Just because a relationship has ended, doesn't mean the feelings are going to disappear overnight. The aftermath of a breakup can leave you feeling rejected, angry, grief-stricken, lonely, and empty.
In fact, you may call your ex repeatedly or contact your ex's friends in an attempt to maintain some sort of connection to them. This is a natural human reaction to a lost love. And while it's understandable, it will prevent you from healing and moving on with your life.
In order to get your life back on track, you must close the door to your past - or you will never have a future. You cannot live in the past if you want to ever be happy again.
What happened is over. No amount of wishing or wanting is going to change or undo what's been done. The sooner you can accept this, the sooner you will find peace.
For Your Sake Put the Past Behind You
In order to experience a sense of closure, you must let go of the desperate feeling that you can't survive without your ex partner. Negative feelings such as guilt, failure, resentment, and anger must be addressed and effectively managed.
While it's normal to feel this way under the circumstances, it should only be temporary. Continuing to hold on to these bad feelings not only keeps you from healing, it also destroys any chance of you ever being happy again and living a rich full life.
Why Self Worth is so Important After a Breakup
Many times when a relationship comes to an end, one or both people adopt an attitude of failure and low self-esteem. They base their self worth on the success or failure of the relationship.
|Moving On from a Broken Heart|
This is extremely damaging in terms of your emotional state of mind. Never should a person determine their own self worth by measuring themselves against another person.
By learning to love yourself unconditionally, you will be able to survive a devastating breakup or anything else life throws at you.
Starting the Healing Process by Moving On
While there's no way to magically and instantly stop the hurt and pain of a lost love, there are indeed several ways to heal yourself. Focus on changing the things you can, and let go of what you cannot.
- Stop all communication with your ex (unless you have kids). Refrain from calling, texting, and following them. Harassing them and trying to maintain contact keeps you bound to the pain.
- It's over, done, finished - it's history. Stop beating yourself up over whose fault it was, what you could have done better, and generally blaming yourself.

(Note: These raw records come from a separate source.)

/-- Reading a codeword from IN and the decoder of the tree read the same bits (R83, R174). -/
theorem fetchCodeword_reads (w : Nat) (l r : Tree) : ∀ (fuel : Nat) (p : Ptr) (acc : List Bool) (s : State),
    Spells s.node p (.internal w l r) → s.ahead.length < fuel →
    match takeCodeword (.internal w l r) s.ahead with
    | some (c, rest) => ∃ u, fetchCodeword fuel p acc s = .got (.codeword (acc ++ c)) u ∧ u.ahead = rest ∧
        u = { s with inp := { s.inp with pos := u.inp.pos }, trace := s.trace ++ bitReads c }
    | none => ∃ u, fetchCodeword fuel p acc s = .stopped (raise .truncatedStreamError 3#2 u) := by
  suffices h : ∀ (t : Tree) (w : Nat) (l r : Tree), t = .internal w l r → ∀ (fuel : Nat) (p : Ptr) (acc : List Bool) (s : State),
      Spells s.node p t → s.ahead.length < fuel →
      match takeCodeword t s.ahead with
      | some (c, rest) => ∃ u, fetchCodeword fuel p acc s = .got (.codeword (acc ++ c)) u ∧ u.ahead = rest ∧
          u = { s with inp := { s.inp with pos := u.inp.pos }, trace := s.trace ++ bitReads c }
      | none => ∃ u, fetchCodeword fuel p acc s = .stopped (raise .truncatedStreamError 3#2 u) from h _ w l r rfl
  intro t
  induction t with
  | leaf => intro w l r h; cases h
  | internal w l r ihl ihr =>
    intro _ _ _ _ fuel p acc s hsp hf
    cases fuel with
    | zero => omega
    | succ fuel =>
      obtain ⟨n, h1, h2, h3, h4⟩ := hsp
      replace h1 : s.nodeAt p = some n := h1
      cases ha : s.ahead with
      | nil =>
        simp only [takeCodeword]
        rw [fetchCodeword, inReadBits_eos (by rw [← State.ahead, ha]; decide)]
        exact ⟨_, rfl⟩
      | cons b bs =>
        obtain ⟨g1, g2⟩ := inReadBits_field (n := 1) (v := b.toNat) (s := s) (rest := bs) (by decide) (by cases b <;> decide)
          (by rw [← State.ahead, ha]; simp)
        have hq : Spells s.node (childOf n b) (if b then r else l) := by cases b <;> simpa [childOf]
        have ih : ∀ (w' : Nat) (l' r' : Tree), (if b then r else l) = .internal w' l' r' →
          ∀ (fuel : Nat) (p : Ptr) (acc : List Bool) (s : State), Spells s.node p (if b then r else l) → s.ahead.length < fuel →
          match takeCodeword (if b then r else l) s.ahead with
          | some (c, rest) => ∃ u, fetchCodeword fuel p acc s = .got (.codeword (acc ++ c)) u ∧ u.ahead = rest ∧
              u = { s with inp := { s.inp with pos := u.inp.pos }, trace := s.trace ++ bitReads c }
          | none => ∃ u, fetchCodeword fuel p acc s = .stopped (raise .truncatedStreamError 3#2 u) := by
            cases b; exacts [ihl, ihr]
        have htake : takeCodeword (.internal w l r) (b :: bs) =
            (takeCodeword (if b then r else l) bs).map fun c => (b :: c.1, c.2) := by cases b <;> rfl
        rw [htake]
        set s1 : State := { s with inp := { s.inp with pos := s.inp.pos + 1 }, trace := s.trace ++ [.inReadBits 1 (some b.toNat)] } with hs1
        have hb : decide (b.toNat = 1) = b := by cases b <;> rfl
        obtain ⟨m, k1, _, k3⟩ := hq.get
        replace k1 : s1.nodeAt (childOf n b) = some m := k1
        rw [fetchCodeword, g1]
        simp only [hb]
        rw [show s1.nodeAt p = some n from h1]
        simp only [k1]
        cases ht : (if b then r else l) with
        | leaf sym v =>
          rw [ht] at k3 hq
          obtain ⟨m', e1, e2, _⟩ := hq
          replace e1 : s1.nodeAt (childOf n b) = some m' := e1
          rw [k1] at e1; obtain rfl : m = m' := Option.some.inj e1
          simp only [takeCodeword, Option.map_some, e2, if_true]
          exact ⟨s1, rfl, g2, rfl⟩
        | internal w' l' r' =>
          have hq' := hq
          rw [ht] at hq'
          obtain ⟨m', e1, e2, _⟩ := hq'
          replace e1 : s1.nodeAt (childOf n b) = some m' := e1
          rw [k1] at e1; obtain rfl : m = m' := Option.some.inj e1
          simp only [e2, Bool.false_eq_true, if_false]
          have ha1 : s1.ahead = bs := g2
          have := ih w' l' r' ht fuel (childOf n b) (acc ++ [b]) s1 hq
            (by rw [ha1]; rw [ha] at hf; simpa using hf)
          rw [ha1, ht] at this
          cases hk : takeCodeword (.internal w' l' r') bs with
          | none => rw [hk] at this; exact this
          | some cr =>
            rw [hk] at this
            obtain ⟨c, rest⟩ := cr
            obtain ⟨u, u1, u2, u3⟩ := this
            simp only [Option.map_some]
            refine ⟨u, by rw [u1]; simp, u2, ?_⟩
            rw [u3, hs1]; simp [bitReads]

Forgive the other person and yourself to find happiness again. The better you feel about yourself, the easier it will be to move on.
- Get out there and start mingling with other people. Remember when you used to have fun? And when you do start dating again, never talk about your ex and the details of your relationship and/or breakup.
You're out on a date. This could be the start of a wonderful new relationship. Why are you dredging up the past? Leave your cares behind - this is a new day.
Healing Takes Time
Give yourself enough time to heal your broken heart. Being happy with who you are will allow you to feel joy with someone new.
Moving on can be painful, but the good news is you will discover who you are in the process and eventually find someone even better. Hang on. You're worth it.